1953: Renzo Rivolta launches his Isetta bubble car. But it’s all too late to save his supercar company, which is on the verge of bankruptcy.
1955: BMW buys the rights to build the Isetta, to save itself from oblivion. Those first Isettas (the 250) have a 245cc single-cylinder four-stroke engine, a modified version of BMW’s motorcycle unit.
1956: There’s now a 298cc export edition, known as the 300.
1957: The Isetta is now produced in Brighton and from this year right-hand drive cars become available.
1958: The option of a semi-automatic transmission is introduced, but it’s obsolete within a year. More importantly, until now the Isetta featured two rear wheels, just 48cm apart.
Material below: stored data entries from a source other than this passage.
/-- A command of a class arrives at a channel's platform port; one that is closed or isolated sees none (R25, R279). A command
whose opcode is of another class is none of this row's. -/
def platCmd (want : Nat → Bool) (c : Fin 16) (k : FlashCmd) (s : State) : State :=
  let x := s.sdl.ch[c]
  if x.isolated || !want (opClass x k.opcode) then s
  else match x.mode with
    | .filtering => filterCmd c k (pmcAdd (288 + c.val) 1 s)
    | .pass => passCmd c k (pmcAdd (288 + c.val) 1 s)
    | _ => s

end Sys2Proof.Machine
end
However, from this year, left-hand drive cars are available as three-wheelers, to attract a lower rate of purchase tax.
1960: Right-hand drive cars are now available with three wheels.
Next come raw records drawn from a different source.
-- ==== Sys2Proof/Machine/Release.lean ====
section
/-! DEFINITION. The meanings of the commands of the release sequencer (chapter 12): slot checks, delays, holds and readback. -/

namespace Sys2Proof.Machine

/-- A slot check is due (R317, R319): a domain in VERIFYING requires the object, the ledger has been read, and the slot has no
standing check. -/
def checkDue (s : State) (o : Fin 64) (b : Bool) : Bool :=
  let x := s.ldg.objs[o]
  x.cfg.isSome && ledRead s && !(if b then x.doneB else x.doneA) &&
    allDoms.any fun d => requires s d o && s.prs.dom[d].st == .verifying

/-- The slot's channel lets it be read now, or its discovery has failed (R318): VERIFYING, or the idle time of FILTERING for an
object of several domains. -/
def checkReads (s : State) (o : Fin 64) (f : SlotFacts) : Bool :=
  match s.ldg.objs[o].cfg with
  | some e =>
    let x := s.sdl.ch[e.ch]
    ((x.mode == .verifying && (x.discovered || (x.fault ≠ 0 && f.fault))) || x.mode == .filtering) && x.devOp.isNone &&
      x.writeBusy.isNone
  | none => false

/-- SLOT_CHECK_DONE (R318, R319): a slot's check, or that of a golden copy, which a recovery boot may await (R333). -/
def doSlotCheckDone (o : Fin 64) (w : SlotSel) (f : SlotFacts) (s : State) : State :=
  let slot (b : Bool) (s : State) : State :=
    if checkDue s o b && checkReads s o f then
      let (code, m) := slotCode ⟨true, true, true⟩ o b f s
      let s := keepCheck o (if b then .b else .a) code m s
      let s := if code = 0 then s else ev 0xB023#16 (o.val * 2 + (if b then 1 else 0)) code 0 s
      settle (chooseSlot o s)
    else s
  match w with
  | .a => slot false s
  | .b => slot true s
  | .golden =>
    if ((s.ldg.objs[o].cfg.map (·.goldOff)).getD 0xFFFFFFFF#32) == 0xFFFFFFFF#32 || !chPresent s 15 then s
    else
      let (code, _, s) := checkGolden o f s
      if s.ldg.rcvSrc = 2 && s.ldg.rcvStage = 2 && s.boot.eff.agentObj == some o then agentGolden code s else s

/-- RELEASE_DELAY_EXPIRY (R316): the delay runs from the last predecessor's release. -/
def doReleaseDelayExpiry (d : Fin 32) (s : State) : State :=
  let x := s.prs.dom[d]
  let preds := (bitsOf (predsOf s d)).all fun e => if h : e < 32 then s.prs.dom[e].st == .released else true
  if x.st == .verifying && !x.delayDone && preds then settle (modDom d (fun x => { x with delayDone := true }) s) else s

/-- PRS_CMD (R335): the key and the plan, then the operation; a refusal is logged. -/
def prsCmd (a : Agent) (key : BitVec 16) (op : Nat) (d : Fin 32) (k : State → Nat × State) (s : State) : State :=
  access a 0xB00010 (fun s =>
    let (r, s) := if key ≠ 0x3A71#16 then (1, s) else if s.prs.dom[d].plan.isNone then (2, s) else k s
    let s := s.modPrs fun p => { p with result := BitVec.ofNat 4 r }
    if r = 0 then s else ev 0xB010#16 op r 0 s) s

/-- PRS_HOLD (R308). -/
def doPrsHold (a : Agent) (key : BitVec 16) (d : Fin 32) (s : State) : State :=
  prsCmd a key 1 d (fun s => (0, settle (hold d 0 s))) s

/-- PRS_RELEASE (R308). -/
def doPrsRelease (a : Agent) (key : BitVec 16) (d : Fin 32) (s : State) : State :=
  prsCmd a key 2 d (fun s => if s.prs.dom[d].hold.getLsbD 0 then (0, settle (unhold d 0 s)) else (3, s)) s

/-- PRS_RESTART (R308). -/
def doPrsRestart (a : Agent) (key : BitVec 16) (d : Fin 32) (s : State) : State :=
  prsCmd a key 3 d (fun s => (0, settle (hold d 7 s))) s

/-- HOLD_CAUSE_TIMER (R308): WDOG and RESTART end after 1 ms of DOM_RST# asserted, PG after 1 ms of DOM_PG good. -/
def doHoldCauseTimer (d : Fin 32) (bit : Fin 8) (s : State) : State :=
  let ended := s.prs.dom[d].hold.getLsbD bit.val &&
    (((bit.val = 2 || bit.val = 7) && s.pins.domRst.getLsbD d.val) || (bit.val = 4 && s.pins.domPg.getLsbD d.val))
  if ended then settle (unhold d bit.val s) else s

/-- DOM_PG_CHANGE (R308, R62). -/
def doDomPgChange (d : Fin 32) (good : Bool) (s : State) : State :=
  let s := s.modPins fun p => { p with domPg := bvPut p.domPg d.val good }
  if !pgEnabled s d then s
  else if good then s.modPwr fun p => { p with retainRefused := false }
  else settle (hold d 4 s)

/-- READBACK_LOW (R309): a line reads low; a released one for longer than 1 ms is logged once an episode. -/
def doReadbackLow (d : Fin 32) (ms : BitVec 32) (s : State) : State :=
  let s := modDom d (fun x => { x with rbHigh := false }) s
  if !s.pins.domRst.getLsbD d.val && decide (1 ≤ ms.toNat) && !s.prs.dom[d].rbLogged then
    ev 0xB012#16 d.val ms.toNat 0 (modDom d (fun x => { x with rbLogged := true }) s)
  else s

/-- READBACK_HIGH (R309): a line reads high, which an asserted one should not; a released one's episode ends. -/
def doReadbackHigh (d : Fin 32) (s : State) : State :=
  let s := modDom d (fun x => { x with rbHigh := true, rbLogged := false }) s
  if s.pins.domRst.getLsbD d.val then ev 0xB013#16 d.val 0 0 s else s

/-- SLOT_CHECK_DONE. -/
def execSlotCheckDone (o : Fin 64) (w : SlotSel) (f : SlotFacts) (s : State) : Host.Outcome State Fault Refusal :=
  .next (doSlotCheckDone o w f s)

/-- RELEASE_DELAY_EXPIRY. -/
def execReleaseDelayExpiry (d : Fin 32) (s : State) : Host.Outcome State Fault Refusal :=
  .next (doReleaseDelayExpiry d s)

/-- PRS_HOLD. -/
def execPrsHold (a : Agent) (key : BitVec 16) (d : Fin 32) (s : State) : Host.Outcome State Fault Refusal :=
  .next (doPrsHold a key d s)

/-- PRS_RELEASE. -/
def execPrsRelease (a : Agent) (key : BitVec 16) (d : Fin 32) (s : State) : Host.Outcome State Fault Refusal :=
  .next (doPrsRelease a key d s)

/-- PRS_RESTART. -/
def execPrsRestart (a : Agent) (key : BitVec 16) (d : Fin 32) (s : State) : Host.Outcome State Fault Refusal :=
  .next (doPrsRestart a key d s)

/-- HOLD_CAUSE_TIMER. -/
def execHoldCauseTimer (d : Fin 32) (bit : Fin 8) (s : State) : Host.Outcome State Fault Refusal :=
  .next (doHoldCauseTimer d bit s)

/-- DOM_PG_CHANGE. -/
def execDomPgChange (d : Fin 32) (good : Bool) (s : State) : Host.Outcome State Fault Refusal :=
  .next (doDomPgChange d good s)

/-- READBACK_LOW. -/
def execReadbackLow (d : Fin 32) (ms : BitVec 32) (s : State) : Host.Outcome State Fault Refusal :=
  .next (doReadbackLow d ms s)

/-- READBACK_HIGH. -/
def execReadbackHigh (d : Fin 32) (s : State) : Host.Outcome State Fault Refusal := .next (doReadbackHigh d s)

end Sys2Proof.Machine
end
1962: The bubble bursts and German Isetta production is halted – but British production wouldn’t stop until 1964.
Key clubs and websites
• www.isetta-owners-club-gb.com - the Isetta Owners Club of Great Britain
• www.microcar.org - Vintage Micro Car Club, and forum
• www.bmwisettacarclub.tripod.com - BMW Isetta Car Club
• www.isetta-club.de - German Isetta club
Summary and prices
As you might expect, the novelty factor counts for a lot with classic cars, and its something the Isetta has in spades. Values surged a few years ago, and while they have now stabilised, there’s still a lot of interest in microcars in general. A decent example will now cost in the region of £10,000, although there are of course more expensive cars around, pushing £17k for a concours example. Slightly more average examples come in at about £6000, while projects start at £3000.